THE PROBLEM ▸ Some lines in the entries contain the word "metered". Copy all of them.

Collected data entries
'''
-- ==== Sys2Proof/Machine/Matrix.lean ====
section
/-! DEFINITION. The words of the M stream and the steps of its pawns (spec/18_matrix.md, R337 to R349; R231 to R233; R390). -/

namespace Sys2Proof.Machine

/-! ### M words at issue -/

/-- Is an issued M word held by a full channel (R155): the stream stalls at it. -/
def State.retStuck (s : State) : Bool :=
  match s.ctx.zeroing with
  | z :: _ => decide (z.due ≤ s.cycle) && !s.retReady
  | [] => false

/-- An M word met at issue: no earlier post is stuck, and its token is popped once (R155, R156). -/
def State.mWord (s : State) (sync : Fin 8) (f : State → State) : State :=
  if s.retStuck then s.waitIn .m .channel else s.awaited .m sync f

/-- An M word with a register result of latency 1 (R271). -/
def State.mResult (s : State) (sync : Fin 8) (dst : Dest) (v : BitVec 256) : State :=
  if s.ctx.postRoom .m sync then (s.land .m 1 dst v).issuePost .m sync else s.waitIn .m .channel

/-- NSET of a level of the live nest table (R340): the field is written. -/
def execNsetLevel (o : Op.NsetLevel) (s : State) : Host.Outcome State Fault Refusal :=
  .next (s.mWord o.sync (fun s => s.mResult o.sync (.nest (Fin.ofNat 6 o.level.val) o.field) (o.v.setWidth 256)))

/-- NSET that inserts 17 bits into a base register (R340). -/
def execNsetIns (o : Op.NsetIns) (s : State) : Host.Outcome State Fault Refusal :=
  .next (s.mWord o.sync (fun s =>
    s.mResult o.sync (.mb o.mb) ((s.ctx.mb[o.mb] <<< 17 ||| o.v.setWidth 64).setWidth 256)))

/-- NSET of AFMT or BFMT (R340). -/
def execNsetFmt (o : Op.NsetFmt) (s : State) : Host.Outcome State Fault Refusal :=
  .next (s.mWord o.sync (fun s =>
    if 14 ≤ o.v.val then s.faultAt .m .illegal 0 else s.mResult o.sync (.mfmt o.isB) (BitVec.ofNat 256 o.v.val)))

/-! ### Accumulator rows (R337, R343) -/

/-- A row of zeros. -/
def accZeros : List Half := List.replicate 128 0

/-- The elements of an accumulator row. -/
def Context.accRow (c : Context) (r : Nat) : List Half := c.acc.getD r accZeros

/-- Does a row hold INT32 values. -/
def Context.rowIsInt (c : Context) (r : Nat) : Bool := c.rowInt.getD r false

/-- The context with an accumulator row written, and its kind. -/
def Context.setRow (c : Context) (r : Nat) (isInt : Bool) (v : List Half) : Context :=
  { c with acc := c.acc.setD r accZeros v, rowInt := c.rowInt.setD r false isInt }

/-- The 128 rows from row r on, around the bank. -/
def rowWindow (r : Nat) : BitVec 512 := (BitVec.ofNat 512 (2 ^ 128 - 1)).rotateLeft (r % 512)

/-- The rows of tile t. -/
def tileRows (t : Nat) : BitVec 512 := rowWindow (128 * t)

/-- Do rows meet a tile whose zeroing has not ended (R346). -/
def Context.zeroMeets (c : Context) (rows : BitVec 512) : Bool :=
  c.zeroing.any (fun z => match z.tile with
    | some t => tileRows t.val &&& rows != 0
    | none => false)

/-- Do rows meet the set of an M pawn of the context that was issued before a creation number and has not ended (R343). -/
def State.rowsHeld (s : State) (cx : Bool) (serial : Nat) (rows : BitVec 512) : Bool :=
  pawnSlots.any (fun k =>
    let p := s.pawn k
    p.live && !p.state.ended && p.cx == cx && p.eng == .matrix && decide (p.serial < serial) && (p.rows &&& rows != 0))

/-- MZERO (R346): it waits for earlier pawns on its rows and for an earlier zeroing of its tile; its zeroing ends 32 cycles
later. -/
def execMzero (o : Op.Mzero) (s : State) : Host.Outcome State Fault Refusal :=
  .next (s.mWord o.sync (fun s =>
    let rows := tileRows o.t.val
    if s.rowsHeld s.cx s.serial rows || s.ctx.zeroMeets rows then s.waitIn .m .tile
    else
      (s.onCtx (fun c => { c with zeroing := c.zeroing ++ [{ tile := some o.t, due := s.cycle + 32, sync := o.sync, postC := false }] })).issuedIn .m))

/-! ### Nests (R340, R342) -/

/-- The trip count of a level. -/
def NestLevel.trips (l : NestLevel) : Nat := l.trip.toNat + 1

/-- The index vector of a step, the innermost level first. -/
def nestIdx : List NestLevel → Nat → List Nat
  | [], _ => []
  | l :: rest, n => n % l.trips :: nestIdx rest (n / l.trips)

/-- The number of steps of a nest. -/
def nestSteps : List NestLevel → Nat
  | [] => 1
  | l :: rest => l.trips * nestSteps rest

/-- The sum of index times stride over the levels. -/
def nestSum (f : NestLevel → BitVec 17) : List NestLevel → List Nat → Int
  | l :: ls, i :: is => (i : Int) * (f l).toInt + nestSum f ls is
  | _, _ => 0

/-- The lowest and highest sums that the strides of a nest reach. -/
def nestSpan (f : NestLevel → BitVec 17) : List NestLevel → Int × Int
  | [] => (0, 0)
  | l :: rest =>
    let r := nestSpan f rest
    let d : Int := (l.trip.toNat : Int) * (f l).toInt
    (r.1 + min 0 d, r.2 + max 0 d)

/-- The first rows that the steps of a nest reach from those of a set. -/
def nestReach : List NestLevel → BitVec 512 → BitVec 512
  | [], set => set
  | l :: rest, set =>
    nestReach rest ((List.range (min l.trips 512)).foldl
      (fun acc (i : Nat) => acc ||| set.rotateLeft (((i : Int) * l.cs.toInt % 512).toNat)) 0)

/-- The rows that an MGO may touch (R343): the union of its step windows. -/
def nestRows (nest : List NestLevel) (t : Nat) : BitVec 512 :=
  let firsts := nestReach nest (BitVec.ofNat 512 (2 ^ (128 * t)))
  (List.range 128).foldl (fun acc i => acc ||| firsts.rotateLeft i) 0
'''
'''
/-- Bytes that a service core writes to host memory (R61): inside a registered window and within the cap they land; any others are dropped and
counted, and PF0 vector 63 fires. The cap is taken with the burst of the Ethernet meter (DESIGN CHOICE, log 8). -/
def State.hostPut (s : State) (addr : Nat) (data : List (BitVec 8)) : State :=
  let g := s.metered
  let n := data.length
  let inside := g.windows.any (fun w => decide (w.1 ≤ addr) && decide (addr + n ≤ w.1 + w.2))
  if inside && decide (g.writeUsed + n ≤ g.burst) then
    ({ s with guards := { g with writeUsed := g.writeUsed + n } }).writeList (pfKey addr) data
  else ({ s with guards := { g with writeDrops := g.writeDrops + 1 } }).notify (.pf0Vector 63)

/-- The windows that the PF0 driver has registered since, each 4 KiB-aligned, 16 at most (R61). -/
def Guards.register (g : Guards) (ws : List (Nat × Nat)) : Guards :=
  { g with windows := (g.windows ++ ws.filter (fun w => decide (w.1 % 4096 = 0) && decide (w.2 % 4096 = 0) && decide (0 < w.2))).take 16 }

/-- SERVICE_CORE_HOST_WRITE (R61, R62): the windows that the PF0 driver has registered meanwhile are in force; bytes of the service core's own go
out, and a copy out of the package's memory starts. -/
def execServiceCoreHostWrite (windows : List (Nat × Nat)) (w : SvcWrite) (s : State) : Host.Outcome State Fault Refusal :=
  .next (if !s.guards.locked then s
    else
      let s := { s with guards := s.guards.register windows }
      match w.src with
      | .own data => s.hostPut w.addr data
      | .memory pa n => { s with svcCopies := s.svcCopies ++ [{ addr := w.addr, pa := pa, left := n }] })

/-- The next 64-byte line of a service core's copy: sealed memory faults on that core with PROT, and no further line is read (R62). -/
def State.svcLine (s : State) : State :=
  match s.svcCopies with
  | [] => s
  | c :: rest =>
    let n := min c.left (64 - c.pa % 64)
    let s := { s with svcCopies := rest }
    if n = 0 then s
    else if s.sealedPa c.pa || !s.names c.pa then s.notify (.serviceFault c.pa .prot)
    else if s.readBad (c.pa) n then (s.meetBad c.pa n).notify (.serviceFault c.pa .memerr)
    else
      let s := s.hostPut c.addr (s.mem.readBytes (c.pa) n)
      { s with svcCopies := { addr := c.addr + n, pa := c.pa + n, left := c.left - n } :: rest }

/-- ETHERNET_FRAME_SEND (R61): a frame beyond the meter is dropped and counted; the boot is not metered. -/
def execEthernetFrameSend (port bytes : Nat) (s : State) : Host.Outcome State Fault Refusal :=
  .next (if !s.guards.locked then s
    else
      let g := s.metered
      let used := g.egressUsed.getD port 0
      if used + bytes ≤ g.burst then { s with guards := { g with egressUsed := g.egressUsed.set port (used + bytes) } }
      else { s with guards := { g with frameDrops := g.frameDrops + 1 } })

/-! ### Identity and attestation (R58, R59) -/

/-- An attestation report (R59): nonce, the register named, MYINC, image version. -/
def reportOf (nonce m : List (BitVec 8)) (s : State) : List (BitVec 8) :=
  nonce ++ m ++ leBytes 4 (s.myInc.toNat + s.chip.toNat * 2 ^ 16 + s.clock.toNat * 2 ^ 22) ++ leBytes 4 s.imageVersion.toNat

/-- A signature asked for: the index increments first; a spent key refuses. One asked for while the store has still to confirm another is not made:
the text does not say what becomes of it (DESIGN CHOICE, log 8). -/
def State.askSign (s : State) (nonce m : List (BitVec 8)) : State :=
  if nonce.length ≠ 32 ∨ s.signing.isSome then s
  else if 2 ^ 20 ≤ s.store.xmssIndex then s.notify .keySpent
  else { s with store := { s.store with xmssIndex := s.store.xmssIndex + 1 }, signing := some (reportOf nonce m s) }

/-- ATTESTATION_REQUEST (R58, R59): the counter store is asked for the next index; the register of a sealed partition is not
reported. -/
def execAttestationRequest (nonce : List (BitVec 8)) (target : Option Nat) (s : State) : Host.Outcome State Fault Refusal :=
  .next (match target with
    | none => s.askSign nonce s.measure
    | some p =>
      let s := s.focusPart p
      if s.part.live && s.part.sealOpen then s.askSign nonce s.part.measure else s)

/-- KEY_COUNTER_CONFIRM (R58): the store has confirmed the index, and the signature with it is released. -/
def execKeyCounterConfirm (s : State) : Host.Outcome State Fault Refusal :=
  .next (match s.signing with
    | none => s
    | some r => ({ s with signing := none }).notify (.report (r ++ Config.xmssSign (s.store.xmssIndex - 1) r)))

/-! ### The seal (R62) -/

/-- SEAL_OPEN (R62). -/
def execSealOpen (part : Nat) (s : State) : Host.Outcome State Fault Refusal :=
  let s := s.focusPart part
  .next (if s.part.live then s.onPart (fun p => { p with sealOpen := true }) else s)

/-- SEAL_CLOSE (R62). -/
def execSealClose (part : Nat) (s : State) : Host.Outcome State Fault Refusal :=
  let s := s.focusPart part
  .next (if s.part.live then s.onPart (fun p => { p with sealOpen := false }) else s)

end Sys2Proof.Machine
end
'''
'''
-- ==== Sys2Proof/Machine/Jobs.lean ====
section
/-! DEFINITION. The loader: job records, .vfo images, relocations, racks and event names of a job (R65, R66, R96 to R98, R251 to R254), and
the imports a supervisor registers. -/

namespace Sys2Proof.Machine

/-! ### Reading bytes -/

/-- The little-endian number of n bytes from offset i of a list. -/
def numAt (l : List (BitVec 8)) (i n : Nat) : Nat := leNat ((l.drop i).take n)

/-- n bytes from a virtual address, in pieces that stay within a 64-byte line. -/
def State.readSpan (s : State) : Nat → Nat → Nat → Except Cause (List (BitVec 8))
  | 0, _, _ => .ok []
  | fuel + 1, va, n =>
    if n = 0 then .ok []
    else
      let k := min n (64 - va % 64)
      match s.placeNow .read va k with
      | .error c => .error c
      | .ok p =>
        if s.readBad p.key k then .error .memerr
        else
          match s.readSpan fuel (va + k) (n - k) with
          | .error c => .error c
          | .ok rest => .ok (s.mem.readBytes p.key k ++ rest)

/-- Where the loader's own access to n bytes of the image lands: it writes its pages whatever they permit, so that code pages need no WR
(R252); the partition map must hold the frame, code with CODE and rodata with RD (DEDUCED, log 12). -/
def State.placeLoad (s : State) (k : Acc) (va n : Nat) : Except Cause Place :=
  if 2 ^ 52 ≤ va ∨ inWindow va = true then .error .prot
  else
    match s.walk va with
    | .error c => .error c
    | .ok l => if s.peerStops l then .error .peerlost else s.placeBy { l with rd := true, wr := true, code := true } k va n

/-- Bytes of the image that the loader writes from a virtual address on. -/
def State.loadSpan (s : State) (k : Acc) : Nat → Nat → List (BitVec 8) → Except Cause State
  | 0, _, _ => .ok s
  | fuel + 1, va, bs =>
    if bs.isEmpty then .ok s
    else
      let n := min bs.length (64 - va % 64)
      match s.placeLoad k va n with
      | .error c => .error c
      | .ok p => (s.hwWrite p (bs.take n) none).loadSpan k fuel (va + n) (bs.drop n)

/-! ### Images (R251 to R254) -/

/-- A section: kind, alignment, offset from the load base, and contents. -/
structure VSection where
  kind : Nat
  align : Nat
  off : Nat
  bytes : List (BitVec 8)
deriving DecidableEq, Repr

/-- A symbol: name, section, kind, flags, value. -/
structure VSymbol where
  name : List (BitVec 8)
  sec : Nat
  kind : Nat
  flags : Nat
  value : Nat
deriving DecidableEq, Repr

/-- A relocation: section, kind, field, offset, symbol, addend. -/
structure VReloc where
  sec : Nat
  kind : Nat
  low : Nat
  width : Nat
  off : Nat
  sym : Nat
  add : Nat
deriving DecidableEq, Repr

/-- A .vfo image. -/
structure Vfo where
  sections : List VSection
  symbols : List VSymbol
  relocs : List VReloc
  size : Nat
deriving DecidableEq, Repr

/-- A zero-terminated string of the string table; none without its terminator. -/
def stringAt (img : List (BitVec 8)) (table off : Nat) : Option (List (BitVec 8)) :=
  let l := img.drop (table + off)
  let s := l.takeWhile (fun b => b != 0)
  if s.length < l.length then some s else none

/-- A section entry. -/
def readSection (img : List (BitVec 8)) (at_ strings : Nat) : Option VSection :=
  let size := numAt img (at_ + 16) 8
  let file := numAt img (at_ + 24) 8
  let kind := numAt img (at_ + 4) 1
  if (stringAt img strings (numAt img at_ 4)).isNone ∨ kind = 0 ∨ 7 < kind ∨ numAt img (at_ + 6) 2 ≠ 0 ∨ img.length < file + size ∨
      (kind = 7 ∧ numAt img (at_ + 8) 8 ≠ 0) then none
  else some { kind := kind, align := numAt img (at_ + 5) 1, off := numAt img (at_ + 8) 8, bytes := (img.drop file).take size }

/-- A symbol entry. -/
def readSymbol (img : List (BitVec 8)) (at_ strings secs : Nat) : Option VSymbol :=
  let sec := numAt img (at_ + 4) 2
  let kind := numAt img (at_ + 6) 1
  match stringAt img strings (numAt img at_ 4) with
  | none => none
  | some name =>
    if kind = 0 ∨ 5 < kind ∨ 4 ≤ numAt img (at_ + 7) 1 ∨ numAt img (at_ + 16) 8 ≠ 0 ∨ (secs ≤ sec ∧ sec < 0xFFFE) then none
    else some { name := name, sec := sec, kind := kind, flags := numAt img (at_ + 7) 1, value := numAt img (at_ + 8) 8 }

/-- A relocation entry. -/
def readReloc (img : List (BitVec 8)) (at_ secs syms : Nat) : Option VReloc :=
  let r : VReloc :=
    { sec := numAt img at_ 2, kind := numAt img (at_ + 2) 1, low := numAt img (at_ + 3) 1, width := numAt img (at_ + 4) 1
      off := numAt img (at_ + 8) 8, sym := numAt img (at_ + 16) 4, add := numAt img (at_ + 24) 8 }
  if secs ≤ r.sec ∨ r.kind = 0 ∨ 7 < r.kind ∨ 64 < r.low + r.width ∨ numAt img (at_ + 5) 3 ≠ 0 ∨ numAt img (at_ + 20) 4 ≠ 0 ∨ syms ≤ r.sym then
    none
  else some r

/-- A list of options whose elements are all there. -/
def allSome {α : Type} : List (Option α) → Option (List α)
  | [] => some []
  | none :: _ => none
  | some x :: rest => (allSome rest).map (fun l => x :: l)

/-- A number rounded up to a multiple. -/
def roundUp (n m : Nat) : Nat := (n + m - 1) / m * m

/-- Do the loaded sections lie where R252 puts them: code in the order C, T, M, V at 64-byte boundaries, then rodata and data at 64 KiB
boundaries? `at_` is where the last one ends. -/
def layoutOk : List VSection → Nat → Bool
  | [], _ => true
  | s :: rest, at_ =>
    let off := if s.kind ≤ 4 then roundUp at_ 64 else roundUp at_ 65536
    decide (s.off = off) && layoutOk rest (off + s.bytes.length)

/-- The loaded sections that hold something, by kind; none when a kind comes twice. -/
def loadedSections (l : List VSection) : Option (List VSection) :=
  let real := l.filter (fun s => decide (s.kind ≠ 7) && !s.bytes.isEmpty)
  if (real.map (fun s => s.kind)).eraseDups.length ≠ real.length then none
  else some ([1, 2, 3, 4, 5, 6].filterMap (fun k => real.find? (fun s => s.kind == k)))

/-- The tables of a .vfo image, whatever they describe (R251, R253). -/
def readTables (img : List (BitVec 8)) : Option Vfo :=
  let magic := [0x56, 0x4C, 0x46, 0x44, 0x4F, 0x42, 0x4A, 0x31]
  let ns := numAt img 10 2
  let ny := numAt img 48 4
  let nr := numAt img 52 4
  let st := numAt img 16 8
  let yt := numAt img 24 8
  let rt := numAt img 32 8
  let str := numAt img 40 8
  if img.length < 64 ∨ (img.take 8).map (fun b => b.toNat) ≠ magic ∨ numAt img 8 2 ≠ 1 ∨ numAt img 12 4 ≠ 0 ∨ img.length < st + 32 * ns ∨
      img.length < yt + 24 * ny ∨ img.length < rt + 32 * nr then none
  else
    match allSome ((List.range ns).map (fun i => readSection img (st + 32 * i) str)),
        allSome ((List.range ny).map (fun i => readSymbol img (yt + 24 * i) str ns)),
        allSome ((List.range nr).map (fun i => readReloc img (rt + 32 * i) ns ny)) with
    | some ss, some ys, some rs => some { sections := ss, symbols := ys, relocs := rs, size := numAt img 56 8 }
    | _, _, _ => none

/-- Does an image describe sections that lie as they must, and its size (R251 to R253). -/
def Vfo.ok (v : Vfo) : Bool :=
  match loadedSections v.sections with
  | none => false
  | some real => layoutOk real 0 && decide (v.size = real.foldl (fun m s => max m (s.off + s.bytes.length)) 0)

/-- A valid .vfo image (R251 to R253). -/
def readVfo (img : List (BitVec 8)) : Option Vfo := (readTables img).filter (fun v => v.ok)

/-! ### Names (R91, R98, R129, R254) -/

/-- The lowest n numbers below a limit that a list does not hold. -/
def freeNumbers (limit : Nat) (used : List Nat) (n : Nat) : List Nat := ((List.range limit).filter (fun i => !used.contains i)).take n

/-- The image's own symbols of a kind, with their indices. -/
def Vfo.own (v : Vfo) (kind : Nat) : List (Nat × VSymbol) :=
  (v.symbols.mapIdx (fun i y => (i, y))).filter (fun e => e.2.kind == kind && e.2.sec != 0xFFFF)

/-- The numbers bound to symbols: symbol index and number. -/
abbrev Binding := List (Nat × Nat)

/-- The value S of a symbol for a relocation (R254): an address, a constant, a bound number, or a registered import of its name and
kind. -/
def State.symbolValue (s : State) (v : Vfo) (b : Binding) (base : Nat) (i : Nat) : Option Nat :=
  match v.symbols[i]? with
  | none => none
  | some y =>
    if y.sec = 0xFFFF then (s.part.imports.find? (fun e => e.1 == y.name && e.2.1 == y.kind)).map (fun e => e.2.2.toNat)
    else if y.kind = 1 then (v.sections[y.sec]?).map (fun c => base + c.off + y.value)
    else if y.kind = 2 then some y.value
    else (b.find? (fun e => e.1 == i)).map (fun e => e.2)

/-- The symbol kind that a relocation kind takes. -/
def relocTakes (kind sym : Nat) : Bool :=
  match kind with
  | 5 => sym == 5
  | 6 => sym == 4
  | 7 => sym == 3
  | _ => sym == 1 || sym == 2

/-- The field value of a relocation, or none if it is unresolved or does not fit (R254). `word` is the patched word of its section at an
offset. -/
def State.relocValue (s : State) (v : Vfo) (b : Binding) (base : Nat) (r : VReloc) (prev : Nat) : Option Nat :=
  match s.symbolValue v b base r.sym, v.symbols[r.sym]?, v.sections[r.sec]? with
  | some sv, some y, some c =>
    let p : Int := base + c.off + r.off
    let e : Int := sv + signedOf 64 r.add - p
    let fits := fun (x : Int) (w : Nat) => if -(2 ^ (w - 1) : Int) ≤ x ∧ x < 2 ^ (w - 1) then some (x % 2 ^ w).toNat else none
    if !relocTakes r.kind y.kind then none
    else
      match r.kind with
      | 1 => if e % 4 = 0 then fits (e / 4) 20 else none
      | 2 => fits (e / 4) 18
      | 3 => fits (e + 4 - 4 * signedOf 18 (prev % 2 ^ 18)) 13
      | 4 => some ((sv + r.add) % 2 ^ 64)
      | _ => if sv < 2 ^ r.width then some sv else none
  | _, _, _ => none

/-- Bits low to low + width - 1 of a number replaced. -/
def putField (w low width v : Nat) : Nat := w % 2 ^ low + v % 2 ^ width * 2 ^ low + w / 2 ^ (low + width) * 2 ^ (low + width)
'''
RESULT FOR THIS EXERCISE ▸
  let g := s.metered
/-- ETHERNET_FRAME_SEND (R61): a frame beyond the meter is dropped and counted; the boot is not metered. -/
      let g := s.metered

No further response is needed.